EXERCISE GOAL: Only some lines are wanted. Transcribe, exactly, the lines below from the line with "header + 8 × OFS. -/" up to and including the line with "(joinRuns (runsOf l))".
:: GIVEN RECORDS
/-- Fetch, decode and try the bundle at the program counter; `n` bounds the end bundle that a skipped loop passes. -/
def fetchBundle (c : Nat) : Nat → State → State
  | 0, s => s
  | n + 1, s =>
    let k := coreOf s c
    let pc := k.pc
    match fetchForm s c (pc.toNat % 2 ^ 48) (!k.skip) with
    | (.ok bs, s) =>
      let nxt := pc + BitVec.ofNat 64 (8 * (1 + bitsOf (leNat (bs.take 8)) 29 26))
      if k.skip then fetchBundle c n (modCore s c (fun k => { k with pc := nxt, skip := false }))
      else
        match decodeBundle pc (wordsOf (bs.length / 8) bs) with
        | some b => tryIssue (modCore s c (fun k => { k with hdr := pc, pc := nxt })) c b
        | none => stopCore s c (1 :: k.reports.map (fun r => r.code)) 0 pc
    | (r, s) => fetchFails s c pc r

/-- BUNDLE_FETCH: a running core tries the bundle it holds, or fetches the next one. -/
def bundleFetch (s : State) (c : Nat) : State :=
  let k := coreOf s c
  if k.bound.isSome ∧ coreState s c = 1 ∧ ¬k.halting ∧ frozen s = false then
    match k.fetched with
    | some b => tryIssue s c b
    | none => if k.item.isSome then fetchBundle c 2 s else s
  else s

def execBundleFetch (c : CoreId) (s : State) : Host.Outcome State Fault Refusal := .next (bundleFetch s c)

/-! ### Operations that finish (R61, R93, R103, R108) -/

/-- RESULT_READY: the oldest operation of a unit finishes; a MAC tile, a distance step or ACLR ends by TILE_END. -/
def resultReady (s : State) (c u : Nat) : State :=
  match unitOps (coreOf s c) u with
  | [] => s
  | o :: t =>
    let runs := if u < 3 then arrayRuns (coreOf s c) u else u < 8 || drainRuns (coreOf s c) (u - 8)
    if o.bank.isSome || frozen s || !runs then s
    else haltCheck (applyEffs c (modCore s c (fun k => setUnitOps k u t)) o.effs) c

def execResultReady (c : CoreId) (u : UnitId) (s : State) : Host.Outcome State Fault Refusal := .next (resultReady s c u)

/-- TILE_END: the oldest step of an array ends: its bank is written and its checksums compared (R103); the bank is not yet
released (R93). -/
def tileEnd (s : State) (c a : Nat) : State :=
  match unitOps (coreOf s c) a with
  | [] => s
  | o :: t =>
    match (if frozen s || !arrayRuns (coreOf s c) a then none else o.bank) with
    | none => s
    | some b =>
      let s := applyEffs c (modCore s c (fun k => setReleases (setUnitOps k a t) a (releasesOf k a ++ [b]))) o.effs
      match o.abft with
      | some r =>
        let n := (coreOf s c).events.length
        let s := tileVerdict s c b r
        if (coreOf s c).events.length = n then s else markPoison s c
      | none => s

def execTileEnd (c : CoreId) (a : ArrId) (s : State) : Host.Outcome State Fault Refusal := .next (tileEnd s c a)

/-- BANK_RELEASE: the bank of the oldest ended step passes to the interlock. -/
def bankRelease (s : State) (c a : Nat) : State :=
  haltCheck (modCore s c (fun k => setReleases k a (releasesOf k a).tail)) c

def execBankRelease (c : CoreId) (a : ArrId) (s : State) : Host.Outcome State Fault Refusal := .next (bankRelease s c a)

/-- ABFT_EVENT: the oldest event of a core reaches its CD's scheduler processor. -/
def abftEvent (s : State) (c : Nat) : State :=
  match (coreOf s c).events with
  | [] => s
  | e :: t =>
    notify (modCore s c (fun k => { k with events := t })) (cdOf c) e

def execAbftEvent (c : CoreId) (s : State) : Host.Outcome State Fault Refusal := .next (abftEvent s c)

def execDmaTransferComplete (c : CoreId) (x : Fin 16) (s : State) : Host.Outcome State Fault Refusal :=
  .next (haltCheck (dmaComplete s c x) c)

/-! ### The syllable commands -/

/-- NOP (R53): Scalar syllable with no effect. -/
def execNop (c : CoreId) (y : SSyl) (s : State) : Host.Outcome State Fault Refusal :=
  .next (issueSyl s c (.s .nop y))

/-- ADD (R53): Scalar add modulo 2^64 into g[RD]. -/
def execAdd (c : CoreId) (y : SSyl) (s : State) : Host.Outcome State Fault Refusal :=
  .next (issueSyl s c (.s .add y))

/-- SUB (R53): Scalar subtract modulo 2^64 into g[RD]. -/
def execSub (c : CoreId) (y : SSyl) (s : State) : Host.Outcome State Fault Refusal :=
  .next (issueSyl s c (.s .sub y))

/-- MUL (R53): Low 64 bits of a scalar product into g[RD]. -/
def execMul (c : CoreId) (y : SSyl) (s : State) : Host.Outcome State Fault Refusal :=
  .next (issueSyl s c (.s .mul y))

/-- MULH (R53): High 64 bits of the signed 128-bit product into g[RD]. -/
def execMulh (c : CoreId) (y : SSyl) (s : State) : Host.Outcome State Fault Refusal :=
  .next (issueSyl s c (.s .mulh y))

/-- AND (R53): Bitwise AND into g[RD]. -/
def execAnd (c : CoreId) (y : SSyl) (s : State) : Host.Outcome State Fault Refusal :=
  .next (issueSyl s c (.s .and y))

/-- OR (R53): Bitwise OR into g[RD]. -/
def execOr (c : CoreId) (y : SSyl) (s : State) : Host.Outcome State Fault Refusal :=
  .next (issueSyl s c (.s .or y))

/-- XOR (R53): Bitwise exclusive-or into g[RD]. -/
def execXor (c : CoreId) (y : SSyl) (s : State) : Host.Outcome State Fault Refusal :=
  .next (issueSyl s c (.s .xor y))

/-- SHL (R53): Left shift by b[5:0]. -/
def execShl (c : CoreId) (y : SSyl) (s : State) : Host.Outcome State Fault Refusal :=
  .next (issueSyl s c (.s .shl y))

/-- SHR (R53): Logical right shift by b[5:0]. -/
def execShr (c : CoreId) (y : SSyl) (s : State) : Host.Outcome State Fault Refusal :=
  .next (issueSyl s c (.s .shr y))

/-- SAR (R53): Arithmetic right shift by b[5:0]. -/
def execSar (c : CoreId) (y : SSyl) (s : State) : Host.Outcome State Fault Refusal :=
  .next (issueSyl s c (.s .sar y))

/-- MIN (R53): Signed minimum into g[RD]. -/
def execMin (c : CoreId) (y : SSyl) (s : State) : Host.Outcome State Fault Refusal :=
  .next (issueSyl s c (.s .min y))

/-- MAX (R53): Signed maximum into g[RD]. -/
def execMax (c : CoreId) (y : SSyl) (s : State) : Host.Outcome State Fault Refusal :=
  .next (issueSyl s c (.s .max y))

/-- MOV (R53): g[RD] = b. -/
def execMov (c : CoreId) (y : SSyl) (s : State) : Host.Outcome State Fault Refusal :=
  .next (issueSyl s c (.s .mov y))

/-- MOVHI (R53): Writes IMM into g[RD][63:32]. -/
def execMovhi (c : CoreId) (y : SSyl) (s : State) : Host.Outcome State Fault Refusal :=
  .next (issueSyl s c (.s .movhi y))

/-- CMPEQ (R53): Sets all bits of p[RD] to equality of g[RA] and b. -/
def execCmpeq (c : CoreId) (y : SSyl) (s : State) : Host.Outcome State Fault Refusal :=
  .next (issueSyl s c (.s .cmpeq y))

/-- CMPNE (R53): Sets p[RD] to inequality of g[RA] and b. -/
def execCmpne (c : CoreId) (y : SSyl) (s : State) : Host.Outcome State Fault Refusal :=
  .next (issueSyl s c (.s .cmpne y))

/-- CMPLT (R53): Sets p[RD] to signed less-than. -/
def execCmplt (c : CoreId) (y : SSyl) (s : State) : Host.Outcome State Fault Refusal :=
  .next (issueSyl s c (.s .cmplt y))

/-- CMPLTU (R53): Sets p[RD] to unsigned less-than. -/
def execCmpltu (c : CoreId) (y : SSyl) (s : State) : Host.Outcome State Fault Refusal :=
  .next (issueSyl s c (.s .cmpltu y))

/-- CMPLE (R53): Sets p[RD] to signed less-or-equal. -/
def execCmple (c : CoreId) (y : SSyl) (s : State) : Host.Outcome State Fault Refusal :=
  .next (issueSyl s c (.s .cmple y))

/-- CMPLEU (R53): Sets p[RD] to unsigned less-or-equal. -/
def execCmpleu (c : CoreId) (y : SSyl) (s : State) : Host.Outcome State Fault Refusal :=
  .next (issueSyl s c (.s .cmpleu y))

/-- PAND (R53): Predicate AND. -/
def execPand (c : CoreId) (y : SSyl) (s : State) : Host.Outcome State Fault Refusal :=
  .next (issueSyl s c (.s .pand y))

/-- POR (R53): Predicate OR. -/
def execPor (c : CoreId) (y : SSyl) (s : State) : Host.Outcome State Fault Refusal :=
  .next (issueSyl s c (.s .por y))

/-- PXOR (R53): Predicate exclusive-or. -/
def execPxor (c : CoreId) (y : SSyl) (s : State) : Host.Outcome State Fault Refusal :=
  .next (issueSyl s c (.s .pxor y))

/-- PNOT (R53): Predicate NOT. -/
def execPnot (c : CoreId) (y : SSyl) (s : State) : Host.Outcome State Fault Refusal :=
  .next (issueSyl s c (.s .pnot y))

/-- PMOV (R53): p[RD] = b. -/
def execPmov (c : CoreId) (y : SSyl) (s : State) : Host.Outcome State Fault Refusal :=
  .next (issueSyl s c (.s .pmov y))

/-- PGET (R53): g[RD] = p[RA]. -/
def execPget (c : CoreId) (y : SSyl) (s : State) : Host.Outcome State Fault Refusal :=
  .next (issueSyl s c (.s .pget y))

/-- POPC (R53): Counts set bits of g[RA]. -/
def execPopc (c : CoreId) (y : SSyl) (s : State) : Host.Outcome State Fault Refusal :=
  .next (issueSyl s c (.s .popc y))

/-- CLZ (R53): Counts leading zero bits of g[RA]. -/
def execClz (c : CoreId) (y : SSyl) (s : State) : Host.Outcome State Fault Refusal :=
  .next (issueSyl s c (.s .clz y))

/-- RDSR (R42): Reads a special register into g[RD]. -/
def execRdsr (c : CoreId) (y : SSyl) (s : State) : Host.Outcome State Fault Refusal :=
  .next (issueSyl s c (.s .rdsr y))

/-- WRSR (R42): Writes g[RA] to an RW special register (LC0, LC1). -/
def execWrsr (c : CoreId) (y : SSyl) (s : State) : Host.Outcome State Fault Refusal :=
  .next (issueSyl s c (.s .wrsr y))

/-- BR (R53): Branches to this header + 8 × OFS. -/
def execBr (c : CoreId) (y : CSyl) (s : State) : Host.Outcome State Fault Refusal :=
  .next (issueSyl s c (.c .br y))

/-- BRR (R53): Branches to g[RA], closing the innermost loop level if the target is outside its body. -/
def execBrr (c : CoreId) (y : CSyl) (s : State) : Host.Outcome State Fault Refusal :=
  .next (issueSyl s c (.c .brr y))

/-- CALL (R53): Writes the return address to g63 and branches. -/
def execCall (c : CoreId) (y : CSyl) (s : State) : Host.Outcome State Fault Refusal :=
  .next (issueSyl s c (.c .call y))

/-- RET (R53): Branches to g63. -/
def execRet (c : CoreId) (y : CSyl) (s : State) : Host.Outcome State Fault Refusal :=
  .next (issueSyl s c (.c .ret y))

/-- LOOP (R62): Opens a hardware loop level of g[RA] passes, or skips the body. -/
def execLoop (c : CoreId) (y : CSyl) (s : State) : Host.Outcome State Fault Refusal :=
  .next (issueSyl s c (.c .loop y))
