/-- Complete partly masked bytes of a context's memory. -/
def kilnFill (s : State) (k : Nat) :
    List (Nat × Nat × Nat × Bool) → List (Nat × Byte × Bool) → Except XFault (List (Nat × Byte × Bool)) × State
  | [], acc => (.ok acc.reverse, s)
  | (a, m, v, p) :: t, acc =>
    if m = 255 then kilnFill s k t ((a, BitVec.ofNat 8 v, p) :: acc)
    else
      match dvaRead s iodDie k a 1 .normal with
      | (.ok (bs, q), s) => kilnFill s k t ((a, BitVec.ofNat 8 (((bs.headD 0).toNat &&& (255 - m)) ||| v), p || q) :: acc)
      | (.error e, s) => (.error e, s)

/-- Write runs in order. -/
def kilnRuns (s : State) (k : Nat) : List (Nat × List Byte × Bool) → Except XFault Unit × State
  | [] => (.ok (), s)
  | (a, bs, p) :: t =>
    match dvaWrite s iodDie k a bs p .normal with
    | (.ok _, s) => kilnRuns s k t
    | (.error e, s) => (.error e, s)

/-- Perform the byte writes of a block. -/
def kilnCommit (s : State) (k : Nat) (ws : List BWrite) : Except XFault Unit × State :=
  match kilnFill s k (mergeWrites ws) [] with
  | (.ok l, s) => kilnRuns s k (joinRuns (runsOf l))
  | (.error e, s) => (.error e, s)

/-! ### Blocks (R418, R421, R422) -/

/-- The job that kiln `m` works on: the first that is neither suspended nor ended. -/
def currentJob (s : State) (m : Nat) : Option KilnJob := (kilnJobs s m).find? (fun j => !j.susp && j.ended.isNone)

/-- A fault of the job suspends it, its block index kept. -/
def jobFault (s : State) (m : Nat) (j : KilnJob) (f : XFault) (acc : Access) : State :=
  modJob (raiseFault s j.ctx 2 m f acc (.kiln j.q j.i)) j.q j.i (fun j => { j with susp := true })

/-- VAN_CNT in units of 1,024, the remainder carried from job to job (R421). -/
def countVan (s : State) (m n : Nat) : State :=
  let x := mdOf s m
  incBy (setMd s m { x with vanRem := (x.vanRem + n) % 1024 }) F.KLN_CNT0_VAN_CNT m ((x.vanRem + n) / 1024)

/-- The block is finished: progress, and the end after the last one (R424). -/
def blockDone (s : State) (j : KilnJob) (van : Nat) (last : Bool) : State :=
  let b := j.blocks + 1
  let v := j.van + van
  let fin := if last then some (0, min b (2 ^ 32 - 1) + min v (2 ^ 32 - 1) * 2 ^ 32) else none
  askSource (modJob s j.q j.i (fun j => { j with blocks := b, van := v, ended := fin })) j.q j.i

/-- How a block's source failed, by kind (Table 14.6): PEER_ERROR, else STORAGE_ERROR, which the model gives a HOST source that
fails without poison too (DESIGN CHOICE, notes/assumptions/22.md). -/
def sourceError (j : KilnJob) (src : SourceData) : Nat × Nat :=
  if kKind j.plan = 1 then (0x43, j.blocks) else (0x41, src.status.toNat + j.blocks % 2 ^ 32 * 2 ^ 16)

/-- Write decoded block `data` of a KILN_LOAD or KILN_READ. -/
def writeBlock (s : State) (m : Nat) (j : KilnJob) (data : List Byte) (last : Bool) : State :=
  if j.op = 0x10 then
    let (ws, ovf, van) := loadWrites j.plan j.blocks data
    match kilnCommit s j.ctx ws with
    | (.error f, s) => jobFault s m j f .write
    | (.ok _, s) =>
      let p := j.plan
      let hdr := if last && fmtScaled (kDfmt p) then
          dvaWrite s iodDie j.ctx (kScl p)
            (headerBytes (kTscale p) (if kRot p then kSeed p else 0) (fmtSmode (kDfmt p)) (kDfmt p) 0) false .normal
        else (.ok (), s)
      match hdr with
      | (.error f, s) => jobFault s m j f .write
      | (.ok _, s) => blockDone (incBy (countVan s m van) F.KLN_CNT0_OVF_CNT m ovf) j van last
  else
    let a := kDst j.plan + 65536 * j.blocks
    let out := match j.slot with | some n => !inImage s n (a, a + data.length) | none => false
    if out then endJob s j.q j.i 0x44 1
    else
      match dvaWrite s iodDie j.ctx a data false .normal with
      | (.error f, s) => jobFault s m j f .write
      | (.ok _, s) => blockDone s j 0 last

/-- A block of decoded bytes: it must be as long as the plan has it. -/
def decodedBlock (s : State) (m : Nat) (j : KilnJob) (data : List Byte) (last : Bool) : State :=
  match decodedLen j with
  | some total =>
    let n := blockLen total j.blocks
    if data.length = n then writeBlock s m j data (total ≤ 65536 * j.blocks + n) else endJob s j.q j.i 0x42 j.blocks
  | none => writeBlock s m j data last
::::
TASK RESPONSE:
/-- BR (R53): Branches to this header + 8 × OFS. -/
def execBr (c : CoreId) (y : CSyl) (s : State) : Host.Outcome State Fault Refusal :=
  .next (issueSyl s c (.c .br y))

/-- BRR (R53): Branches to g[RA], closing the innermost loop level if the target is outside its body. -/
def execBrr (c : CoreId) (y : CSyl) (s : State) : Host.Outcome State Fault Refusal :=
  .next (issueSyl s c (.c .brr y))

/-- CALL (R53): Writes the return address to g63 and branches. -/
def execCall (c : CoreId) (y : CSyl) (s : State) : Host.Outcome State Fault Refusal :=
  .next (issueSyl s c (.c .call y))

/-- RET (R53): Branches to g63. -/
def execRet (c : CoreId) (y : CSyl) (s : State) : Host.Outcome State Fault Refusal :=
  .next (issueSyl s c (.c .ret y))

/-- LOOP (R62): Opens a hardware loop level of g[RA] passes, or skips the body. -/
def execLoop (c : CoreId) (y : CSyl) (s : State) : Host.Outcome State Fault Refusal :=
  .next (issueSyl s c (.c .loop y))
/-- Complete partly masked bytes of a context's memory. -/
def kilnFill (s : State) (k : Nat) :
    List (Nat × Nat × Nat × Bool) → List (Nat × Byte × Bool) → Except XFault (List (Nat × Byte × Bool)) × State
  | [], acc => (.ok acc.reverse, s)
  | (a, m, v, p) :: t, acc =>
    if m = 255 then kilnFill s k t ((a, BitVec.ofNat 8 v, p) :: acc)
    else
      match dvaRead s iodDie k a 1 .normal with
      | (.ok (bs, q), s) => kilnFill s k t ((a, BitVec.ofNat 8 (((bs.headD 0).toNat &&& (255 - m)) ||| v), p || q) :: acc)
      | (.error e, s) => (.error e, s)

/-- Write runs in order. -/
def kilnRuns (s : State) (k : Nat) : List (Nat × List Byte × Bool) → Except XFault Unit × State
  | [] => (.ok (), s)
  | (a, bs, p) :: t =>
    match dvaWrite s iodDie k a bs p .normal with
    | (.ok _, s) => kilnRuns s k t
    | (.error e, s) => (.error e, s)

/-- Perform the byte writes of a block. -/
def kilnCommit (s : State) (k : Nat) (ws : List BWrite) : Except XFault Unit × State :=
  match kilnFill s k (mergeWrites ws) [] with
  | (.ok l, s) => kilnRuns s k (joinRuns (runsOf l))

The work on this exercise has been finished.